*Exercise material:*
*** Begin section ***

theorem DecSameLow7.pad {d d' : Dec} (h : DecSameLow7 d d') :
    DecSameLow7 { d with es := padEncoded d.ecnt.val d.es } { d' with es := padEncoded d'.ecnt.val d'.es } := by
  obtain ⟨m, es, rfl⟩ := h.input
  refine ⟨⟨m, _, rfl⟩, h.view, fun j hj => ?_⟩
  simp only [getElem_padEncoded, decWithInput]
  split
  · rfl
  · exact h.staged j hj

/-! ### The run and `FINALIZE` -/

theorem decDrain_sameLow7 (d : Dec) : ∀ d', DecSameLow7 d d' → DecSameLow7 (decDrain d) (decDrain d') := by
  refine decDrain_induct (P := fun d r => ∀ d', DecSameLow7 d d' → DecSameLow7 r (decDrain d')) ?drain ?stop d
  case drain =>
    intro d r hp hr ih d' h
    have hbyte := h.drainByte
    obtain ⟨m, es, rfl⟩ := h.input
    rw [decDrain_of_room (d := decWithInput m es d) hp hr]
    exact ih _ hbyte
  case stop =>
    intro d hs d' h
    obtain ⟨m, es, rfl⟩ := id h.input
    cases hp : d.pend with
    | true => rwa [decDrain_of_no_room (d := decWithInput m es d) (hs hp)]
    | false => rwa [decDrain_idle (decWithInput m es d) hp]

theorem decRun_sameLow7 (d : Dec) : ∀ d', DecSameLow7 d d' → DecSameLow7Result (decRun d) (decRun d') := by
  refine decRun_induct (P := fun d r => ∀ d', DecSameLow7 d d' → DecSameLow7Result r (decRun d'))
    ?drain ?noRoom ?byte ?lastByte ?noByte d
  case drain =>
    intro d r hp hr ih d' h
    have hnext := h.drainByte
    obtain ⟨m, es, rfl⟩ := h.input
    rw [decRun_of_room (d := decWithInput m es d) hp hr]
    exact ih _ hnext
  case noRoom =>
    intro d hp hr d' h
    obtain ⟨m, es, rfl⟩ := id h.input
    rw [decRun_of_no_room (d := decWithInput m es d) hp hr]
    exact ⟨rfl, h⟩
  case byte =>
    intro d r hp hb hc ih d' h
    have hnext := h.stageByte.setEcnt (d.ecnt + 1)
    obtain ⟨m, es, rfl⟩ := h.input
    rw [decRun_of_byte (d := decWithInput m es d) hp hb hc]
    exact ih _ hnext
  case lastByte =>
    intro d r hp hb hc ih d' h
    have hnext := h.stageByte.transform 7
    obtain ⟨m, es, rfl⟩ := h.input
    rw [decRun_of_last_byte (d := decWithInput m es d) hp hb hc]
    exact ih _ hnext
  case noByte =>
    intro d hp hb d' h
    obtain ⟨m, es, rfl⟩ := id h.input
    rw [decRun_of_no_byte (d := decWithInput m es d) hp hb]
    exact ⟨rfl, h⟩

section
variable {d d' : Dec} (h : DecSameLow7 d d')
include h

theorem decFinish_sameLow7 : DecSameLow7Result (decFinish d) (decFinish d') := by
  obtain ⟨m, es, rfl⟩ := id h.input
  cases hp : d.pend with
  | true =>
    rw [decFinish_of_pend hp, decFinish_of_pend (d := decWithInput m es d) hp]
    exact ⟨rfl, h⟩
  | false =>
    rw [decFinish_of_idle hp, decFinish_of_idle (d := decWithInput m es d) hp]
    exact ⟨rfl, ⟨m, es, rfl⟩, h.view, h.staged⟩

theorem decFlush_sameLow7 (p : TailPolicy) : DecSameLow7Result (decFlush p d) (decFlush p d') := by
  have hdrain := decDrain_sameLow7 _ _ (h.pad.transform (tailCount p d.ecnt))
  have hdrop := h.pad.setEcnt 0
  obtain ⟨m, es, rfl⟩ := id h.input
  by_cases hc : d.ecnt = 0
  · rw [decFlush_of_aligned hc, decFlush_of_aligned (d := decWithInput m es d) hc]
    exact decFinish_sameLow7 h
  by_cases hn : tailCount p d.ecnt = 0
  · rw [decFlush_of_no_tail hc hn, decFlush_of_no_tail (d := decWithInput m es d) hc hn]
    exact decFinish_sameLow7 hdrop
  · rw [decFlush_of_tail hc hn, decFlush_of_tail (d := decWithInput m es d) hc hn]
    exact decFinish_sameLow7 hdrain

theorem decDecodeUnit_sameLow7 : DecSameLow7Result (decDecodeUnit d) (decDecodeUnit d') := by
  obtain ⟨hr, ha⟩ := decRun_sameLow7 d d' h
  obtain ⟨m, es, rfl⟩ := id h.input
  cases hf : d.fin with
  | true =>
    rw [decDecodeUnit_of_fin hf, decDecodeUnit_of_fin (d := decWithInput m es d) hf]
    exact ⟨rfl, h⟩
  | false =>
    rw [decDecodeUnit_of_streaming hf, decDecodeUnit_of_streaming (d := decWithInput m es d) hf]
    exact ⟨congrArg runRsp hr, ha⟩

theorem decFinalizeUnit_sameLow7 (p : TailPolicy) :
    DecSameLow7Result (decFinalizeUnit p d) (decFinalizeUnit p d') := by
  obtain ⟨hr, ha⟩ := decRun_sameLow7 d d' h
  obtain ⟨m, es, rfl⟩ := id h.input
  cases hf : d.fin with
  | true =>
    rw [decFinalizeUnit_of_fin p hf, decFinalizeUnit_of_fin p (d := decWithInput m es d) hf]
    exact ⟨rfl, h⟩
  | false =>
    rcases decRun_stopped d with ⟨he, -, -⟩ | ⟨he, -, -⟩
    · rw [decFinalizeUnit_of_blocked p hf he,
        decFinalizeUnit_of_blocked p (d := decWithInput m es d) hf (hr.symm.trans he)]
      exact ⟨rfl, ha⟩
    · rw [decFinalizeUnit_of_consumed p hf he,
        decFinalizeUnit_of_consumed p (d := decWithInput m es d) hf (hr.symm.trans he)]
      exact decFlush_sameLow7 ha p

/-- What the two commands that read `IN` answer and leave. -/
theorem decAfter_sameLow7 {i : Instr} (hi : i = .decDecode ∨ i = .decFinalize) (k : Nat) (e : Enc) :
    replyTo i e d = replyTo i e d' ∧ DecSameLow7 (decAfter i k d) (decAfter i k d') := by
  rcases hi with rfl | rfl
  · obtain ⟨hr, hd⟩ := decDecodeUnit_sameLow7 h
    exact ⟨congrArg (Reply.mk · none) hr, hd⟩
  · obtain ⟨hr, hd⟩ := decFinalizeUnit_sameLow7 h Config.decTailPolicy
    exact ⟨congrArg (Reply.mk · none) hr, hd⟩

end

/-- Settles O42: R118, R74 and R143, the units after the command differing in bits 7 only. -/
theorem reservedBitsOfTheInputAreIgnored : Obligations.ReservedBitsOfTheInputAreIgnored := by
  refine ⟨fun i s t t' m hi hm h h' => ?_, fun d => by simp [InView.head]⟩
  obtain ⟨-, hd, -, hr⟩ := exec_next h
  obtain ⟨-, hd', -, hr'⟩ := exec_next h'
  obtain ⟨hreply, hafter⟩ := decAfter_sameLow7 ⟨⟨m, s.dec.es, rfl⟩, hm, fun _ _ => rfl⟩ hi s.free s.enc
  have hsame : DecSameLow7 t.dec t'.dec := by rw [hd, hd']; exact hafter
  obtain ⟨n, es, hin⟩ := hsame.input
  rw [hr, hr', hreply, hin]
  exact ⟨rfl, rfl, rfl, rfl⟩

*** End section ***

Lines from the start of the records through the one containing "refine ⟨⟨m, _, rfl⟩, h.view, fun" are what should be retyped, exactly and in full, both ends included.

*Response area:*
theorem DecSameLow7.pad {d d' : Dec} (h : DecSameLow7 d d') :
    DecSameLow7 { d with es := padEncoded d.ecnt.val d.es } { d' with es := padEncoded d'.ecnt.val d'.es } := by
  obtain ⟨m, es, rfl⟩ := h.input
  refine ⟨⟨m, _, rfl⟩, h.view, fun j hj => ?_⟩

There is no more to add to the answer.